You can never have too many brass hooks 
Looking good. Soil is about right now. Any more and water will spill over the side at feeding time.
I start tying them down as soon as I see some growth from the sidebranches, so your timing looks good to me.


----------



## dopewear (Apr 9, 2009)

thanks v12. do you think i tied sprout 1 low enough or should i pull it lower still?
does sprout 2 look ready to be tied down?
and can any one tell me if b1 relieves stress?
thanks


----------



## ElephantRider (Apr 9, 2009)

Bomb diggs, bro!


----------



## DR. GROW GREEN (Apr 9, 2009)

dopewear said:


> *Day 16 - 8/Apr/09 - Sprouts*
> *Lights: *4 x 23w 6500k CFL
> *Light Cycle: *18/6
> *Temp: *82.0 F
> ...


what timer are u using? is it a cheap $10 one from walmart? or a $20 one from walmart or where?


----------



## v12xjs (Apr 9, 2009)

Sprout1 looks cool. In pic 3 you can see how it's trying to grow straight up again, just keep pulling this back down each day so it's sideways.
Sprout 2 is ready to go. There's growth at the bottom node.
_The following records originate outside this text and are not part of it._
-- ==== Sys2Proof/Machine/Movement.lean ====
section
/-! DEFINITION. Boulevards (R319 to R348): arming, rings, descriptors, pieces and their completion; the rows of host translation
that pieces wait on (R371 to R383); and the host's completions (R455). -/

namespace Sys2Proof.Machine

open Sys2Proof

/-! ## Descriptors (R327 to R329) -/

/-- A descriptor from its 64 bytes. -/
def readDesc (l : List Byte) : Desc :=
  { opcode := field l 0 1, notify := bitOf (field l 1 1) 0, order := bitOf (field l 1 1) 1, endOfJob := bitOf (field l 1 1) 2
    srcHint := bitsOf (field l 2 1) 1 0, dstHint := bitsOf (field l 2 1) 3 2
    srcSpace := bitsOf (field l 3 1) 2 0, dstSpace := bitsOf (field l 3 1) 6 4
    length := field l 4 4, srcAddr := field l 8 8, dstAddr := field l 0x10 8, srcSel := field l 0x18 2, dstSel := field l 0x1A 2
    jobTag := field l 0x1C 4, pattern := BitVec.ofNat 64 (field l 0x20 8), rows := field l 0x28 2
    srcStride := field l 0x2C 4, dstStride := field l 0x30 4
    reservedZero := bitsOf (field l 1 1) 7 3 == 0 && bitsOf (field l 2 1) 7 4 == 0 && !bitOf (field l 3 1) 3 && !bitOf (field l 3 1) 7
      && field l 0x2A 2 == 0 && field l 0x34 12 == 0 }

/-- A selector and the rows of one side lie in their space (R328, R329). -/
def sideOk (s : State) (q space sel addr len rows stride : Nat) : Bool :=
  match space with
  | 0 => decide (sel < 4096)
  | 1 => sel == 0
  | 2 => decide (sel < 16384)
  | 3 => decide (sel < 64) && !(s.core (q * 64 + sel)).absent && decide (addr + (rows - 1) * stride + len ≤ 0x40000)
  | _ => false

/-- A descriptor is valid (R329). -/
def descOk (s : State) (q : Nat) (d : Desc) : Bool :=
  let srcZero := d.srcSpace == 0 && d.srcAddr == 0 && d.srcSel == 0 && d.srcStride == 0 && d.srcHint == 0
  let dstZero := d.dstSpace == 0 && d.dstAddr == 0 && d.dstSel == 0 && d.dstStride == 0 && d.dstHint == 0
  let size := decide (1 ≤ d.length) && decide (d.length ≤ 16777216) && decide (1 ≤ d.rows) && decide (d.rows ≤ 4096)
    && decide (d.rows * d.length ≤ 268435456)
  let strideOk := d.rows == 1 || decide (d.length ≤ d.dstStride)
  d.reservedZero && d.srcHint != 3 && d.dstHint != 3 &&
  match d.opcode with
  | 1 => size && strideOk && d.pattern == 0
      && sideOk s q d.srcSpace d.srcSel d.srcAddr d.length d.rows d.srcStride
      && sideOk s q d.dstSpace d.dstSel d.dstAddr d.length d.rows d.dstStride
  | 2 => size && strideOk && srcZero && sideOk s q d.dstSpace d.dstSel d.dstAddr d.length d.rows d.dstStride
  | 3 => srcZero && dstZero && d.length == 0 && d.rows == 0 && d.pattern == 0
  | _ => false

/-- The address whose 2 KiB boundaries cut a row (R330). -/
def cutAddr (d : Desc) (src dst : Nat) : Nat :=
  if d.opcode = 2 then dst
  else if d.srcSpace = 0 then src
  else if d.dstSpace = 0 then dst
  else if d.srcSpace = 3 then src
  else if d.dstSpace = 3 then dst
  else src

/-- The pieces of one row from offset o (R330); the fuel bounds their number. -/
def rowPieces (d : Desc) (src dst : Nat) : Nat → Nat → List PieceSpec
  | 0, _ => []
  | f + 1, o =>
    if d.length ≤ o then []
    else
      let n := min (d.length - o) (2048 - (cutAddr d src dst + o) % 2048)
      { srcSpace := if d.opcode = 2 then 4 else d.srcSpace, srcSel := d.srcSel, src := src + o
        dstSpace := d.dstSpace, dstSel := d.dstSel, dst := dst + o, len := n
        fill := if d.opcode = 2 then some d.pattern else none } :: rowPieces d src dst f (o + n)

/-- All pieces of a descriptor, row by row (DEDUCED, log entry 120). -/
def descPieces (d : Desc) : List PieceSpec :=
  (List.range d.rows).flatMap fun r => rowPieces d (d.srcAddr + r * d.srcStride) (d.dstAddr + r * d.dstStride) (d.length / 2048 + 2) 0

/-! ## Completion of descriptors (R331, R346, R347) -/

def ringSize (x : Stream) : Nat := 2 ^ x.sizeLog2
def ringNext (x : Stream) (i : Nat) : Nat := (i + 1) % ringSize x

/-- Takes the ring and the fields of an ARM (R335). -/
def armFields (x : Stream) (o : Owner) (a : ArmStream) : Stream :=
  { x with
    state := .armed, base := a.base, region := a.region, owner := o, prio := a.prio, hostPort := a.hostPort
    hostRing := a.hostRing, sizeLog2 := a.sizeLog2, tail := a.tail, fetch := 0, head := 0, buffered := [], active := []
    errCode := 0, errDesc := 0, rearm := none }

/-- Completes the oldest descriptors whose pieces are all done, in ring order; stops at one that has failed (R331, R346). A stream
that has nothing left sets DONE; a queued re-arm then takes effect (R339). -/
def settleStream : Nat → State → Nat → Nat → State
  | 0, s, _, _ => s
  | f + 1, s, q, n =>
    let x := s.stream q n
    match x.active with
    | a :: rest =>
      if a.todo.isEmpty && a.flying == 0 && a.failed.isNone && x.state != .stopping then
        let s := s.modStream q n fun x => { x with active := rest, head := ringNext x x.head, count := x.count + 1 }
        let s := if a.desc.notify then
            { s with events := s.events ++ [{ quarter := q, stream := n, owner := x.owner, jobTag := a.desc.jobTag, errCode := 0 }] }
          else s
        settleStream f s q n
      else s
    | [] =>
      match x.rearm with
      | some r =>
        if x.state = .draining ∨ x.state = .armed then
          s.modStream q n fun x => { armFields { x with done := true } x.owner r with armResult := x.armResult }
        else s
      | none =>
      if x.state = .armed ∧ x.head = x.tail then s.modStream q n fun x => { x with done := true }
      else s

/-- The status that an error code ends a request with (R345). -/
def errStatus : Nat → Status
  | 1 => .invalidField
  | 2 => .accessError
  | 3 => .hostFault
  | 4 => .dataError
  | 5 => .peerLost
  | _ => .hostAbort

/-- The KIND of such a failure (R628). -/
def errKind : Nat → Nat
  | 3 | 6 => kindHost
  | 4 => kindHbmData
  | 5 => kindPeer
  | _ => kindCore

/-- What the log says of a transfer that failed with an error code at an address of a space (R628); `other` where the failure has no place there. -/
def moveCause (s : State) (p : PortId) (code space sel addr : Nat) (other : Cause) : Cause :=
  match errKind code, space with
  | 8, 1 => { kind := kindHost, loc := addr, detail := portNum p }
  | 1, _ => hbmCause s addr
  | 9, 2 => peerCause (outWindow s sel).target sel 0
  | _, _ => other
No idea about b1 but I probably wouldn't do it.


----------



## dopewear (Apr 9, 2009)

hey ele thanks for the comment, totaly didnt understand what it meant...
hey doc its a 'woods' double sided timer it was around 20 at rona.
hey thanks v12 for the advice, sprout 2 will be tied down before todays update.


----------



## dopewear (Apr 9, 2009)

*Day 17 - 9/Apr/09 - Sprouts*
*Lights: *4 x 23w 6500k CFL
*Light Cycle: *18/6
*Temp: *81.0 F

*Pics 1-3:* Heres sprout 1 looking great enjoying its new bondage experience. it doesnt seem to have under gone any shock and seems to be enjoying the new soil.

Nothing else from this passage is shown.